Abstract

LBA4500 Background: Poor-prognosis GCT (IGCCCG, J Clin Oncol 1997) remains a challenge with no improvement in the 50% survival demonstrated in phase III trials for 25 years. Day 21 serum tumor marker decline rate identified a subgroup of patients (pts) with a better outcome (J Clin Oncol 2004, 22: 3868-76). The hypothesis we tested in this study is that treatment allocation based on early tumor marker decline will improve the progression-free survival (PFS). Methods: Pts with IGCCCG poor-prognosis GCT were treated with a first cycle of BEP. AFP and hCG were assessed at day 18–21: 1) Pts with a favorable decline continued BEP for a total of 4 courses (Fav-BEP); 2) Pts with an unfavorable decline were randomized to receive either BEP (Unfav-BEP) or a dose-dense regimen (Unfav-dose-dense), consisting of paclitaxel-BEP plus day-10 oxaliplatin x 2 cycles, followed by 2 cycles of cisplatin, ifosfamide, and continuous infusion bleomycin (depending on lung function) + G-CSF. The primary endpoint was PFS (hypothesis: 20% difference, type 1 error: 5%, power 80%, 196 randomized pts needed). Results: 263 pts were enrolled and 254 were evaluable at day 21 (6 early deaths, 3 withdrawals): 51 pts (20%) had favorable tumor marker decline and 203 had unfavorable decline (randomized: 105 Unfav-dose-dense arm, 98 Unfav-BEP). The prognostic value of early tumor marker decline (Fav-BEP vs Unfav-BEP) was confirmed: 70% vs 48% for 3-year PFS (p=0.01), and 84% vs 65% for overall survival (OS) (p=0.02).
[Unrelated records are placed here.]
-- ==== Sys2Proof/Tests/Slice0.lean ====
section
/-! SUPPORT. Small tests whose expected results are the spec's own vectors (95_test_vectors.md), the smoke test of
WellFormed, and for each statement with hypotheses a theorem that something meets them. -/

namespace Sys2Proof.Tests

open Sys2Proof.Machine

/-! ## Helpers -/

/-- Every register written: the key and block of 95_test_vectors.md V1, and C of V10. -/
def loaded : State :=
  { State.reset with
    x := ⟨0x89ABCDEF#32, true⟩
    y := ⟨0x01234567#32, true⟩
    c := ⟨0xB7E15162#32, true⟩
    k0 := ⟨0x42424242#32, true⟩
    k1 := ⟨0x42424242#32, true⟩
    k2 := ⟨0x42424242#32, true⟩
    k3 := ⟨0x42424242#32, true⟩ }

/-- The keys and block of 95_test_vectors.md V22 and V23. -/
def loaded22 : State :=
  { loaded with
    x := ⟨0x01234567#32, true⟩
    y := ⟨0x89ABCDEF#32, true⟩
    k0 := ⟨0x00000000#32, true⟩
    k1 := ⟨0x11111111#32, true⟩
    k2 := ⟨0x22222222#32, true⟩
    k3 := ⟨0x33333333#32, true⟩ }

/-- A block that faulted on BOXF with Y and C unwritten (95_test_vectors.md P4, after its second command). -/
def faulted : State :=
  { State.reset with x := ⟨0x00000005#32, true⟩, fault := true, cause := .uninitRead, fcmd := 0x00000010#32 }

def stateAfter (o : Host.Outcome State Fault Refusal) : Option State :=
  match o with
  | .next t => some t
  | .fault _ => none
  | .refused _ => none

def blockAfter (o : Host.Outcome State Fault Refusal) : Option Block := (stateAfter o).map State.block

def respAfter (o : Host.Outcome State Fault Refusal) : Option Response := (stateAfter o).bind State.resp

/-- FAULT, CAUSE's code and FCMD after a step. -/
def statusAfter (o : Host.Outcome State Fault Refusal) : Option (BitVec 1 × BitVec 2 × Word) :=
  (stateAfter o).map fun t => (faultOut t, causeOut t, fcmdOut t)

/-- One command word sent to a block fresh from reset. -/
def sentAtReset (cmd : Word) : Host.Outcome State Fault Refusal := step (State.reset.driven [.command cmd 0#32])

/-! ## WellFormed: an ill-formed term for each check -/

theorem test_wf_refuses_roundf_10 : (Instr.roundf 10#4).wf = false := by decide
theorem test_wf_refuses_roundi_15 : (Instr.roundi 15#4).wf = false := by decide
theorem test_wf_allows_roundf_9 : (Instr.roundf 9#4).wf = true := by decide

/-! ## Decoding words of 30_encoding.md R67, R71, 43_host_transfer.md R140, R141 -/

theorem test_decode_ld_x : decode 0x00000001#32 0x12345678#32 = .ok (.ld .x 0x12345678#32) := by decide
theorem test_decode_ld_c : decode 0x00000201#32 7#32 = .ok (.ld .c 7#32) := by decide
theorem test_decode_ld_k0 : decode 0x00000401#32 7#32 = .ok (.ld .k0 7#32) := by decide
theorem test_decode_ld_k3 : decode 0x00000701#32 0x42424242#32 = .ok (.ld .k3 0x42424242#32) := by decide
theorem test_decode_rd_y : decode 0x00000102#32 0xFFFFFFFF#32 = .ok (.rd .y) := by decide
theorem test_decode_rd_k1 : decode 0x00000502#32 0#32 = .ok (.rd .k1) := by decide
theorem test_decode_rd_k2 : decode 0x00000602#32 0#32 = .ok (.rd .k2) := by decide
theorem test_decode_boxf : decode 0x00000010#32 0#32 = .ok .boxf := by decide
theorem test_decode_boxi : decode 0x00000011#32 0#32 = .ok .boxi := by decide
theorem test_decode_roundf_9 : decode 0x00000920#32 0#32 = .ok (.roundf 9#4) := by decide
theorem test_decode_roundi_1 : decode 0x00000121#32 0#32 = .ok (.roundi 1#4) := by decide
theorem test_decode_whiten : decode 0x00000022#32 0#32 = .ok .whiten := by decide
theorem test_decode_enc : decode 0x00000030#32 0#32 = .ok .enc := by decide
theorem test_decode_dec : decode 0x00000031#32 0#32 = .ok .dec := by decide
theorem test_decodeTableWord_enc : decodeTableWord 32 0x30 = some .enc := by decide

/-! ## Words the decoder refuses, by name (95_test_vectors.md V50) -/

theorem test_decode_zero_word : decode 0x00000000#32 0#32 = .error .unassignedOpcode := by decide
theorem test_decode_opcode_ff : decode 0x000000FF#32 0#32 = .error .unassignedOpcode := by decide
theorem test_decode_reserved_bit_12 : decode 0x00001001#32 0#32 = .error .reservedBits := by decide
theorem test_decode_reserved_bit_31 : decode 0x80000030#32 0#32 = .error .reservedBits := by decide
theorem test_decode_selector_3 : decode 0x00000301#32 0#32 = .error .reservedSelector := by decide
theorem test_decode_selector_15 : decode 0x00000F02#32 0#32 = .error .reservedSelector := by decide
theorem test_decode_boxf_argument : decode 0x00000110#32 0#32 = .error .argumentNotZero := by decide
theorem test_decode_step_10 : decode 0x00000A20#32 0#32 = .error .stepOutOfRange := by decide

/-! ## Cipher functions -/

/-- 95_test_vectors.md V12. -/
theorem test_rotr_17 : rotr 0x12345678#32 17 = 0x2B3C091A#32 := by decide

/-- 95_test_vectors.md V11, top bit of x: the carry out is discarded. -/
theorem test_box_forward_top_bit :
    boxFwd ⟨0x80000000#32, 0#32⟩ 0#32 = ⟨0x010221A0#32, 0x2220C2E3#32⟩ := by decide

/-- 95_test_vectors.md V11, applied to V10's input. -/
theorem test_box_inverse_of_input :
    boxInv ⟨0x89ABCDEF#32, 0x01234567#32⟩ 0xB7E15162#32 = ⟨0xBB09E9DF#32, 0x0098BDF3#32⟩ := by decide

/-- 95_test_vectors.md V20, step 9: bit 3 of the index enters, zero-extended, with K2 and K3. -/
theorem test_inject_9 :
    inject ⟨0#32, 0#32⟩ #v[0#32, 0x11111111#32, 0x22222222#32, 0x33333333#32] 9 = ⟨0x2222222B#32, 0x3333333A#32⟩ := by
  decide

/-! ## The commands -/

/-- 95_test_vectors.md V40: LD X from reset. -/
theorem test_ld_writes :
    (stateAfter (exec (.ld .x 0x12345678#32) State.reset)).map (fun t => (t.operand .x, t.resp)) =
      some (⟨0x12345678#32, true⟩, some ⟨.done, none⟩) := by decide

/-- 95_test_vectors.md V40: only the named key is written. -/
theorem test_ld_k3_only :
    (stateAfter (exec (.ld .k3 0x42424242#32) State.reset)).map (fun t => (t.written .k3, t.written .k2, t.written .x)) =
      some (true, false, false) := by decide

/-- 95_test_vectors.md V40: keys are readable. -/
theorem test_rd_returns : respAfter (exec (.rd .k1) loaded) = some ⟨.done, some 0x42424242#32⟩ := by decide

/-- 95_test_vectors.md V50: RD K0 from reset. -/
theorem test_rd_unwritten : statusAfter (exec (.rd .k0) State.reset) = some (1#1, 2#2, 0x00000402#32) := by decide

/-- 95_test_vectors.md V10, P3. -/
theorem test_boxf : blockAfter (exec .boxf loaded) = some ⟨0x74051CEB#32, 0x02454F0B#32⟩ := by decide

/-- 95_test_vectors.md P4, its second command. -/
theorem test_boxf_unwritten :
    exec .boxf { State.reset with x := ⟨0x00000005#32, true⟩ } = .next { faulted with resp := some ⟨.fault, none⟩ } := by rfl

/-- 95_test_vectors.md V11, V10's input. -/
theorem test_boxi : blockAfter (exec .boxi loaded) = some ⟨0xBB09E9DF#32, 0x0098BDF3#32⟩ := by decide

/-- 95_test_vectors.md V22, step 8. -/
theorem test_roundf_8 : blockAfter (exec (.roundf 8#4) loaded22) = some ⟨0xEF78036B#32, 0x59ADE1C0#32⟩ := by decide

/-- 95_test_vectors.md P6: an even round with K2 and K3 unwritten. -/
theorem test_roundf_0_other_pair_unwritten :
    blockAfter (exec (.roundf 0#4) { State.reset with
      x := ⟨3#32, true⟩, y := ⟨4#32, true⟩, k0 := ⟨1#32, true⟩, k1 := ⟨2#32, true⟩ }) =
      some ⟨0x04439012#32, 0x4D9DFC26#32⟩ := by decide

/-- 95_test_vectors.md V22, step 5. -/
theorem test_roundi_5 : blockAfter (exec (.roundi 5#4) loaded22) = some ⟨0xF47AD980#32, 0x04898923#32⟩ := by decide

/-- 95_test_vectors.md V50: STEP 15 is illegal, also as a term given to exec. -/
theorem test_roundi_15 : statusAfter (exec (.roundi 15#4) loaded) = some (1#1, 1#2, 0x00000F21#32) := by decide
The 3-year PFS was 59% in the Unfav-dose-dense arm vs 48% in the Unfav-BEP arm (p=0.05; HR: 0.66 [0.44-1.00]). 3-year OS was 73% and 65%, respectively. More ≥ grade 2 neurotoxicity (21% vs 4%) and more hematotoxicity occurred in the dose-dense arm, with no excess febrile neutropenia (17% each arm) or toxic deaths (1 each arm). Salvage high-dose chemotherapy + stem-cell transplant were required in 6% in the Unfav-dose-dense arm and 16% in the Unfav-BEP arm (p=0.01). Conclusions: An algorithm of individualized treatment intensification determined by the rate of early tumor marker decline reduces the risk of progression or death in men with poor-prognosis GCT. Clinical trial information: NCT00104676.